И хотя попрощался царь с князем доброжелательно, а все ж в душе тлела искра недоверия: «Ох, не может так быть, чтоб человек в его годы да с его родословной о царском венце не думал. Не может быть. Скрытничает племянничек. Я ведь сам-то лжецарю вон чего городил: семь верст до небес и все лесом, туману напускал. И Михайла не святой».
Никому уж не верил Василий Иванович, жизнь научила… Самые верные, самые, казалось, преданные вдруг врагами становились ему и даже на жизнь его умышляли. Не поверил до конца и племяннику: «Лукавит Михайла».
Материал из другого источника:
/-! ### State.returnFromHandler -/

@[simp] theorem State.returnFromHandler_cfg : (s.returnFromHandler).cfg = s.cfg := by
  simp [State.returnFromHandler]
@[simp] theorem State.returnFromHandler_a : (s.returnFromHandler).a = s.a := by
  simp [State.returnFromHandler]
@[simp] theorem State.returnFromHandler_x : (s.returnFromHandler).x = s.x := by
  simp [State.returnFromHandler]
@[simp] theorem State.returnFromHandler_y : (s.returnFromHandler).y = s.y := by
  simp [State.returnFromHandler]
@[simp] theorem State.returnFromHandler_ppc : (s.returnFromHandler).ppc = s.ppc := by
  simp [State.returnFromHandler]
@[simp] theorem State.returnFromHandler_ppcWritten : (s.returnFromHandler).ppcWritten = s.ppcWritten := by
  simp [State.returnFromHandler]
@[simp] theorem State.returnFromHandler_clockticks : (s.returnFromHandler).clockticks = s.clockticks := by
  simp [State.returnFromHandler]
@[simp] theorem State.returnFromHandler_clocktickstotal : (s.returnFromHandler).clocktickstotal = s.clocktickstotal := by
  simp [State.returnFromHandler]
@[simp] theorem State.returnFromHandler_irqPending : (s.returnFromHandler).irqPending = s.irqPending := by
  simp [State.returnFromHandler]
@[simp] theorem State.returnFromHandler_irqMode : (s.returnFromHandler).irqMode = s.irqMode := by
  simp [State.returnFromHandler]
@[simp] theorem State.returnFromHandler_nmiPending : (s.returnFromHandler).nmiPending = s.nmiPending := by
  simp [State.returnFromHandler]
@[simp] theorem State.returnFromHandler_portDdr : (s.returnFromHandler).portDdr = s.portDdr := by
  simp [State.returnFromHandler]
@[simp] theorem State.returnFromHandler_portLatch : (s.returnFromHandler).portLatch = s.portLatch := by
  simp [State.returnFromHandler]
@[simp] theorem State.returnFromHandler_portPins : (s.returnFromHandler).portPins = s.portPins := by
  simp [State.returnFromHandler]
@[simp] theorem State.returnFromHandler_portCallback : (s.returnFromHandler).portCallback = s.portCallback := by
  simp [State.returnFromHandler]
@[simp] theorem State.returnFromHandler_hasReset : (s.returnFromHandler).hasReset = s.hasReset := by
  simp [State.returnFromHandler]
@[simp] theorem State.returnFromHandler_halted : (s.returnFromHandler).halted = s.halted := by
  simp [State.returnFromHandler]
@[simp] theorem State.returnFromHandler_mem : (s.returnFromHandler).mem = s.mem := by
  simp [State.returnFromHandler]
@[simp] theorem State.returnFromHandler_profile : (s.returnFromHandler).profile = s.profile := by
  simp [State.returnFromHandler]

/-! ### State.softwareInterrupt -/

@[simp] theorem State.softwareInterrupt_cfg : (s.softwareInterrupt).cfg = s.cfg := by
  simp [State.softwareInterrupt]
@[simp] theorem State.softwareInterrupt_a : (s.softwareInterrupt).a = s.a := by
  simp [State.softwareInterrupt]
@[simp] theorem State.softwareInterrupt_x : (s.softwareInterrupt).x = s.x := by
  simp [State.softwareInterrupt]
@[simp] theorem State.softwareInterrupt_y : (s.softwareInterrupt).y = s.y := by
  simp [State.softwareInterrupt]
@[simp] theorem State.softwareInterrupt_ppc : (s.softwareInterrupt).ppc = s.ppc := by
  simp [State.softwareInterrupt]
@[simp] theorem State.softwareInterrupt_ppcWritten : (s.softwareInterrupt).ppcWritten = s.ppcWritten := by
  simp [State.softwareInterrupt]
@[simp] theorem State.softwareInterrupt_clockticks : (s.softwareInterrupt).clockticks = s.clockticks := by
  simp [State.softwareInterrupt]
@[simp] theorem State.softwareInterrupt_clocktickstotal : (s.softwareInterrupt).clocktickstotal = s.clocktickstotal := by
  simp [State.softwareInterrupt]
@[simp] theorem State.softwareInterrupt_irqPending : (s.softwareInterrupt).irqPending = s.irqPending := by
  simp [State.softwareInterrupt]
@[simp] theorem State.softwareInterrupt_irqMode : (s.softwareInterrupt).irqMode = s.irqMode := by
  simp [State.softwareInterrupt]
@[simp] theorem State.softwareInterrupt_inhibit : (s.softwareInterrupt).inhibit = s.inhibit := by
  simp [State.softwareInterrupt]
@[simp] theorem State.softwareInterrupt_nmiPending : (s.softwareInterrupt).nmiPending = s.nmiPending := by
  simp [State.softwareInterrupt]
@[simp] theorem State.softwareInterrupt_portPins : (s.softwareInterrupt).portPins = s.portPins := by
  simp [State.softwareInterrupt]
@[simp] theorem State.softwareInterrupt_portCallback : (s.softwareInterrupt).portCallback = s.portCallback := by
  simp [State.softwareInterrupt]
@[simp] theorem State.softwareInterrupt_hasReset : (s.softwareInterrupt).hasReset = s.hasReset := by
  simp [State.softwareInterrupt]
@[simp] theorem State.softwareInterrupt_halted : (s.softwareInterrupt).halted = s.halted := by
  simp [State.softwareInterrupt]
@[simp] theorem State.softwareInterrupt_profile : (s.softwareInterrupt).profile = s.profile := by
  simp [State.softwareInterrupt]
Придя домой, спросил свою любезную женушку:
— Мария Петровна, это котора баба наворожила Тушину гореть синим пламенем?
— Офросинья-юродивая, Василий Иванович. Сказала, через месяц сгорит осиное гнездо, и как в воду глядела.
— Ты ее позови как-нито к нам. Хочу об одном деле поспрошать, пусть поворожит. Зови как бы к себе по женскому делу, угости хорошо. А я вроде случайно зайду. Интересно, что скажет ведунья.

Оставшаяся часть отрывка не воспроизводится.